#### Provided records ####
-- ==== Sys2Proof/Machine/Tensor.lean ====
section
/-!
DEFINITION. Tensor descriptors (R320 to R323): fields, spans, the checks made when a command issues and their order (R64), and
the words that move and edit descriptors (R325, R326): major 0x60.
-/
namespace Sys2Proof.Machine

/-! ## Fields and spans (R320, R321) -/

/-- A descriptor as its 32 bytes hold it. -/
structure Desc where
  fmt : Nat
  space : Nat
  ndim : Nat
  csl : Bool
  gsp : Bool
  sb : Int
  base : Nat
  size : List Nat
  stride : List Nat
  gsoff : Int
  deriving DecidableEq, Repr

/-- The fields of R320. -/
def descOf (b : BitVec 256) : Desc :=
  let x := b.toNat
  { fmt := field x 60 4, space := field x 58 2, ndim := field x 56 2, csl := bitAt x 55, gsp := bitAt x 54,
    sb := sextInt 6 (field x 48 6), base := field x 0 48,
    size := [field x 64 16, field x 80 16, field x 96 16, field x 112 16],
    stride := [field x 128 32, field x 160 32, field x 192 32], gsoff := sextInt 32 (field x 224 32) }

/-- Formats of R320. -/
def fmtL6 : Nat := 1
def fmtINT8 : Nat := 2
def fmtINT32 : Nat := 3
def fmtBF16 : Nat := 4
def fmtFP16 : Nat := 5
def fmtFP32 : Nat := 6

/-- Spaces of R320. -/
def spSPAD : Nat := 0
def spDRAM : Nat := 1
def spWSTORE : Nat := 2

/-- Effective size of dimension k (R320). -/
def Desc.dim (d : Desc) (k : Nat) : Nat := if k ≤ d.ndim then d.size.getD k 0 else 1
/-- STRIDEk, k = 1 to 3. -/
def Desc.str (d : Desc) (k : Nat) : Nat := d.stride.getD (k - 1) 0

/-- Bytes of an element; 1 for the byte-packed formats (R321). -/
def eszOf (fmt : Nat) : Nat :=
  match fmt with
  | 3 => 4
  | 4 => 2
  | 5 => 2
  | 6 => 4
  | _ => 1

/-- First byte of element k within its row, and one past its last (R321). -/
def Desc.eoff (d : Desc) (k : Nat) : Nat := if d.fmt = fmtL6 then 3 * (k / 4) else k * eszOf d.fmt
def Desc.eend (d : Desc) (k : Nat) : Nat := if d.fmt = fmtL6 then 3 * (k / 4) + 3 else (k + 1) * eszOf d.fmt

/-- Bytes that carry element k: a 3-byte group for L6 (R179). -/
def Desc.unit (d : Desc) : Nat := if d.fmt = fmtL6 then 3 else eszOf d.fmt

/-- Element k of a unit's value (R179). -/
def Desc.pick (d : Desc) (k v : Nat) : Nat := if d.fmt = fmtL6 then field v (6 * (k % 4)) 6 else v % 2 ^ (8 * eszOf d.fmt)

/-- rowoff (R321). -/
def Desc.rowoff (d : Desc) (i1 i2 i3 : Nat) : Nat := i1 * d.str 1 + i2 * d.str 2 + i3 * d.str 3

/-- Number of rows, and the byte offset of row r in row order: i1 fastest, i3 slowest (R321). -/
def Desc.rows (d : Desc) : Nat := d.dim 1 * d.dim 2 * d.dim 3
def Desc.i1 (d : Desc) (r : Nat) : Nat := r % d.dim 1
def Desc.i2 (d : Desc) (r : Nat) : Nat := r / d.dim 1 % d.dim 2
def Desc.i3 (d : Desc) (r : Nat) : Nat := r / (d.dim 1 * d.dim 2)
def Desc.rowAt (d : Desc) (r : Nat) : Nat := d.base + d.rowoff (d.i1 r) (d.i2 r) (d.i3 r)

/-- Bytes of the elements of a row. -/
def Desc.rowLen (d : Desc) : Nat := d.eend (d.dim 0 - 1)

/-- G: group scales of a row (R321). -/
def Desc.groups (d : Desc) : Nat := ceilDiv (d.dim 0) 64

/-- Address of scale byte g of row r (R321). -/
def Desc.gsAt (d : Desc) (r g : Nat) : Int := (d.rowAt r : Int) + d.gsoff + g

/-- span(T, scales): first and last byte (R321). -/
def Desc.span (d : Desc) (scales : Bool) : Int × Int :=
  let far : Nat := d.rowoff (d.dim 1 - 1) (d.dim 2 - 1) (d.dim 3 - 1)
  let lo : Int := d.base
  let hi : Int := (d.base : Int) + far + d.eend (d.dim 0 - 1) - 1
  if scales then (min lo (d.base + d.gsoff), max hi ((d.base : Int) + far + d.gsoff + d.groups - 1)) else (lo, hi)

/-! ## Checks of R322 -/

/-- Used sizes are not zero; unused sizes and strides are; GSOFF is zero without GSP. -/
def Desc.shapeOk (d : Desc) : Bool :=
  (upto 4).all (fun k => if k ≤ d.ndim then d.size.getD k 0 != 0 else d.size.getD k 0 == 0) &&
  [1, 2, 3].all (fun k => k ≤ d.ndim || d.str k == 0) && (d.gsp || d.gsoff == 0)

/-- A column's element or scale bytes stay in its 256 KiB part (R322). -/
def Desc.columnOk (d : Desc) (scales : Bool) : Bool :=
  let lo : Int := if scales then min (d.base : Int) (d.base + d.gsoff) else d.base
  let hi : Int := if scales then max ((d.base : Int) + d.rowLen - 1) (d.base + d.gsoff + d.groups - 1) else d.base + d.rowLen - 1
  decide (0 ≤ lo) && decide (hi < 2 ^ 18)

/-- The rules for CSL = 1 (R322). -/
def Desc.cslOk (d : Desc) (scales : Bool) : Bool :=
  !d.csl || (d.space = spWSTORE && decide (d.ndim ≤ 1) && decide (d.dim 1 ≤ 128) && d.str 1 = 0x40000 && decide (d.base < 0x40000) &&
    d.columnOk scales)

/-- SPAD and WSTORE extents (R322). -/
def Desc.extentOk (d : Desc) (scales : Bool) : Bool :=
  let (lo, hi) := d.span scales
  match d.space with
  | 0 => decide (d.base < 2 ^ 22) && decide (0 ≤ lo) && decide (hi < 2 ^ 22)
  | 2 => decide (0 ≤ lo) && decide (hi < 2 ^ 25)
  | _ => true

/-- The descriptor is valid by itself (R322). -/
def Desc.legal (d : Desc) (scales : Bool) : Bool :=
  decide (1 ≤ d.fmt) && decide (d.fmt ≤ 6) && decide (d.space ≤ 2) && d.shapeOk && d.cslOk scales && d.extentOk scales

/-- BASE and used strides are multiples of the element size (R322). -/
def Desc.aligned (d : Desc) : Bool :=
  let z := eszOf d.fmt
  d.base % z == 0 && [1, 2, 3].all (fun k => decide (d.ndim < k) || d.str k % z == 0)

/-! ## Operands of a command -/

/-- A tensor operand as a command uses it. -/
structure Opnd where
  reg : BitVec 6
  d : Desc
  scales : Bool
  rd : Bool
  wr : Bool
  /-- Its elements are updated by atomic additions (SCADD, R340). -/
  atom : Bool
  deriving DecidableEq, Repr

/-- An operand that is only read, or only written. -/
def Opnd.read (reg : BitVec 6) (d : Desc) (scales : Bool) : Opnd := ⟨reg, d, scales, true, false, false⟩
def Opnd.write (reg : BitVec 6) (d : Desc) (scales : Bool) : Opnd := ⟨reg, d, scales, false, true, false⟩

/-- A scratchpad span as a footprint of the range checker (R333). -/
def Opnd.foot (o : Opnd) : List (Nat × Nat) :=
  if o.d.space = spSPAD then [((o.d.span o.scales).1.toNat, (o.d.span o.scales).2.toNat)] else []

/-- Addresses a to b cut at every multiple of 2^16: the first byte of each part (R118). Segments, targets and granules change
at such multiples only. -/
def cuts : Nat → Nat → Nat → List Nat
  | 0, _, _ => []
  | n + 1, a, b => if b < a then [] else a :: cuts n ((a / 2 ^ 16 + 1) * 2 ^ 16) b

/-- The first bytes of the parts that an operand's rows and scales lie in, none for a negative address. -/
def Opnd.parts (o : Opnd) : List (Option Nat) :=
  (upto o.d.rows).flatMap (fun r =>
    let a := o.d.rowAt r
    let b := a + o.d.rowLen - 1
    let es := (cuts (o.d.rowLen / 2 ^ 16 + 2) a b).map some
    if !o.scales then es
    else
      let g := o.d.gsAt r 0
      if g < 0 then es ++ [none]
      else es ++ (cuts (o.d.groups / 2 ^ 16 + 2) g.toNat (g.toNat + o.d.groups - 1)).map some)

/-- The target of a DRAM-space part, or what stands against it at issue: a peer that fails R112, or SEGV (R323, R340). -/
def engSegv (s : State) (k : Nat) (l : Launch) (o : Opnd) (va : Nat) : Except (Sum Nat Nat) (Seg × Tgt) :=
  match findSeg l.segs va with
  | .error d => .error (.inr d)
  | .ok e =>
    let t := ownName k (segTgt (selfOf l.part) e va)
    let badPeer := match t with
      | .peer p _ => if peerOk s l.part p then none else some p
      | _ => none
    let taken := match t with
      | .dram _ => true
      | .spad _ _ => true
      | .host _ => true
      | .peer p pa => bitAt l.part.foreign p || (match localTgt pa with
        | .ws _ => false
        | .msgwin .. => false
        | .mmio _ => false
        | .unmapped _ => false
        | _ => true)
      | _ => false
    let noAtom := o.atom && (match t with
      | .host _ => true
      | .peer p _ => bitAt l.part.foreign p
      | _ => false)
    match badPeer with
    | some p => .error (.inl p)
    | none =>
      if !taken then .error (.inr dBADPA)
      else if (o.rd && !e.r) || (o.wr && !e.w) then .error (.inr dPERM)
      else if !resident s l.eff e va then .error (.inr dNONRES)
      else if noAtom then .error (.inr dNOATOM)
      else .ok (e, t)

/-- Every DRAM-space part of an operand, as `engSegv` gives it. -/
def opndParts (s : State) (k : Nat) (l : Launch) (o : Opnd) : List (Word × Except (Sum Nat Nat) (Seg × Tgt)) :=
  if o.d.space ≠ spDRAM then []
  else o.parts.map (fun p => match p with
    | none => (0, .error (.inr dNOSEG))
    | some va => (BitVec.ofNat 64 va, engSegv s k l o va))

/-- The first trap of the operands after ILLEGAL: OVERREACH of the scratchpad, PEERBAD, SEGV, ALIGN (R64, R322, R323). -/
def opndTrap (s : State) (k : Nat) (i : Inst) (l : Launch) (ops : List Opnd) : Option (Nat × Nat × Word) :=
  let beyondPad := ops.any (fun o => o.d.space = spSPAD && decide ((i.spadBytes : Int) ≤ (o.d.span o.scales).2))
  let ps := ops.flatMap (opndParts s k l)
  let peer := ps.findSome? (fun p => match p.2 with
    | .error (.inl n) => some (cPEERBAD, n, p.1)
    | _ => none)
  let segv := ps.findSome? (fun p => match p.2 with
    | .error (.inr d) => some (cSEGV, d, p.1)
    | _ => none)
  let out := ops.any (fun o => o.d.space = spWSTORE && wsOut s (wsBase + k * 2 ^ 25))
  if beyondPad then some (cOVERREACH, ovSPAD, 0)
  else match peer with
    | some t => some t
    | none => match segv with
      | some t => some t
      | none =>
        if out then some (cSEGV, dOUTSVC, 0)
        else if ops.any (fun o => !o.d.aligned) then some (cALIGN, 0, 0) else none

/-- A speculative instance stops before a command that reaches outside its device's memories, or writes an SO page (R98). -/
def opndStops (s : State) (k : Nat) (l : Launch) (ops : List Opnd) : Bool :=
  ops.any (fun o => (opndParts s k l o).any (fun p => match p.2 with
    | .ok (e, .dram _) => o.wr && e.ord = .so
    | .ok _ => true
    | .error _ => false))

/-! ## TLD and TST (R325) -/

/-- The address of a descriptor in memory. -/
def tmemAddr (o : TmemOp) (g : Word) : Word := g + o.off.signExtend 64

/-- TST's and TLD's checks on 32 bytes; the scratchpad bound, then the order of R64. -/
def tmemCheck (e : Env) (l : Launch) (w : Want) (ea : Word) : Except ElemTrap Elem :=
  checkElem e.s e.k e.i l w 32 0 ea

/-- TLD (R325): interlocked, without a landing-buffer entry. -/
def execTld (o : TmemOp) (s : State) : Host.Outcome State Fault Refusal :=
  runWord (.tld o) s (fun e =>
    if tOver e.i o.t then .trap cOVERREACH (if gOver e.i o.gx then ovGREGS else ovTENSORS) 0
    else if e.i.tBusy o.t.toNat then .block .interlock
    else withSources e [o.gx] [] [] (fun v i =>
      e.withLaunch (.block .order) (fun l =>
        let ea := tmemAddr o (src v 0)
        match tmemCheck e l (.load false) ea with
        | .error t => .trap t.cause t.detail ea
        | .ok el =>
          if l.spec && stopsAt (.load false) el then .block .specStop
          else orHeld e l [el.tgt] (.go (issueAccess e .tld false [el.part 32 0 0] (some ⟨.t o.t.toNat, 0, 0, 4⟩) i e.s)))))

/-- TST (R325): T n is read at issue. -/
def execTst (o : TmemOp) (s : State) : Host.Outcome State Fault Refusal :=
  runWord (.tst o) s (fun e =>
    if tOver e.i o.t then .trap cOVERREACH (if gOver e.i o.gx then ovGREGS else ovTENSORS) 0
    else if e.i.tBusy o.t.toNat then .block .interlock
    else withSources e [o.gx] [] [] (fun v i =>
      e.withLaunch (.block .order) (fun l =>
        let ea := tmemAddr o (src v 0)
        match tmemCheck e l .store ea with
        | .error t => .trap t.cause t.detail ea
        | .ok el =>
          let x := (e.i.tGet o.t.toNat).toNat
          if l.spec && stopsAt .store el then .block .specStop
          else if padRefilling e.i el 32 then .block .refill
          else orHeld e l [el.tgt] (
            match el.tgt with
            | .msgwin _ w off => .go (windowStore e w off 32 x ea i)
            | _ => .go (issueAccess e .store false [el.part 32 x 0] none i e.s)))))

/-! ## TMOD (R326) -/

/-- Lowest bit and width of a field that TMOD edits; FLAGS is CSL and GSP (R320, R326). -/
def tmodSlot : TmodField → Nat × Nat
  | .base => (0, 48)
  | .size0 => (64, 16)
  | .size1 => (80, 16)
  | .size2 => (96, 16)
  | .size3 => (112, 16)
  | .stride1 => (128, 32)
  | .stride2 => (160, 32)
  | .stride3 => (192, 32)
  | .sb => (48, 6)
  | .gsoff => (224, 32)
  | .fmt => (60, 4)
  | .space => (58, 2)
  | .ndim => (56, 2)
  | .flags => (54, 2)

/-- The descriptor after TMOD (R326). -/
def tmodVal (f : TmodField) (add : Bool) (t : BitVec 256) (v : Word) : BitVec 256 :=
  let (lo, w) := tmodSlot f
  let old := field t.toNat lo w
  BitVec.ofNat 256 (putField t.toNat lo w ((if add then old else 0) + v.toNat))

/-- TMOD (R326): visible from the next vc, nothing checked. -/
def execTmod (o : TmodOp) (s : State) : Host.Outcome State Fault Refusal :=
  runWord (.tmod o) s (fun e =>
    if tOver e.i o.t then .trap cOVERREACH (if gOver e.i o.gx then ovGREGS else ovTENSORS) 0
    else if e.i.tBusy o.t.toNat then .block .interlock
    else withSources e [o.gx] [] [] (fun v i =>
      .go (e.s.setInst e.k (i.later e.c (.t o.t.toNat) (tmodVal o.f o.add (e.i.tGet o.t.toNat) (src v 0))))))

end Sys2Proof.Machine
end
####
#### Provided records ####
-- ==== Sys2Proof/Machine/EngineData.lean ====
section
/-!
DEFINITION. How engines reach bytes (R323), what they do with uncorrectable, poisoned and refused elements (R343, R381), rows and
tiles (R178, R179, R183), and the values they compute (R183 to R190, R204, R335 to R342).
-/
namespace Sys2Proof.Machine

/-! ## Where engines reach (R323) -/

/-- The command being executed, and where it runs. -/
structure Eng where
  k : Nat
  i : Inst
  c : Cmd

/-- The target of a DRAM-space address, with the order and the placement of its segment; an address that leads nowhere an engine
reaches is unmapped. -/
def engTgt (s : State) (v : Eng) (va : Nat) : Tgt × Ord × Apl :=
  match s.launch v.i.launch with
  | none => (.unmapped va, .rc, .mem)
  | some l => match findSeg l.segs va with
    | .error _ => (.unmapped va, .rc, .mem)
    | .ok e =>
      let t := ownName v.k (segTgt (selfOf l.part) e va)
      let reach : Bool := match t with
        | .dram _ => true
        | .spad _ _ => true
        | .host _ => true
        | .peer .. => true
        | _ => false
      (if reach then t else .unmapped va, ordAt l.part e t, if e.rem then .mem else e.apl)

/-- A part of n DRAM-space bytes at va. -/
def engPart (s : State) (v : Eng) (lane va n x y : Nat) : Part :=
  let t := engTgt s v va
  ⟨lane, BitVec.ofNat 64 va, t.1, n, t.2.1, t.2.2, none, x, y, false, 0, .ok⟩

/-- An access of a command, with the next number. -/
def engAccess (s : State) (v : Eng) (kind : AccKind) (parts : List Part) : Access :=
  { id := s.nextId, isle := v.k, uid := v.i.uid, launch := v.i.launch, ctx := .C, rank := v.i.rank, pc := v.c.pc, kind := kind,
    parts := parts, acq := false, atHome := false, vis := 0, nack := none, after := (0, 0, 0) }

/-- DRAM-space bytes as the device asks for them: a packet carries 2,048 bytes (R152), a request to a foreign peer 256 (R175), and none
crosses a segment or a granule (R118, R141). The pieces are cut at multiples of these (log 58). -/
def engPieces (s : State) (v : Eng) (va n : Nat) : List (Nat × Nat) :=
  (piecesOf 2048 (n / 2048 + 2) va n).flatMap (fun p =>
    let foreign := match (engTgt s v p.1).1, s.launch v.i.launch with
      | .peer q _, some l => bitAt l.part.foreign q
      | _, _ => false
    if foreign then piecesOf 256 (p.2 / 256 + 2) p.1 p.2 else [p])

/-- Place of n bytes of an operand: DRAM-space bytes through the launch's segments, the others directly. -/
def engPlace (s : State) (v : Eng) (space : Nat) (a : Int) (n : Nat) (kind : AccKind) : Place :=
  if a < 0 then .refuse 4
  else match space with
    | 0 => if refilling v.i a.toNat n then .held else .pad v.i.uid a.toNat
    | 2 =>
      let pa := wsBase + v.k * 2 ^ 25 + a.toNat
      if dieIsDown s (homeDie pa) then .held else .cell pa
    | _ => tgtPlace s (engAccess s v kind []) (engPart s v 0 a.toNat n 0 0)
####
What is expected: Of all the entries above, retype exactly the lines from the line with "def opndTrap (s" to the line with "let out := ops.any", both included, and no others.

Answer to this exercise:
def opndTrap (s : State) (k : Nat) (i : Inst) (l : Launch) (ops : List Opnd) : Option (Nat × Nat × Word) :=
  let beyondPad := ops.any (fun o => o.d.space = spSPAD && decide ((i.spadBytes : Int) ≤ (o.d.span o.scales).2))
  let ps := ops.flatMap (opndParts s k l)
  let peer := ps.findSome? (fun p => match p.2 with
    | .error (.inl n) => some (cPEERBAD, n, p.1)
    | _ => none)
  let segv := ps.findSome? (fun p => match p.2 with
    | .error (.inr d) => some (cSEGV, d, p.1)
    | _ => none)
  let out := ops.any (fun o => o.d.space = spWSTORE && wsOut s (wsBase + k * 2 ^ 25))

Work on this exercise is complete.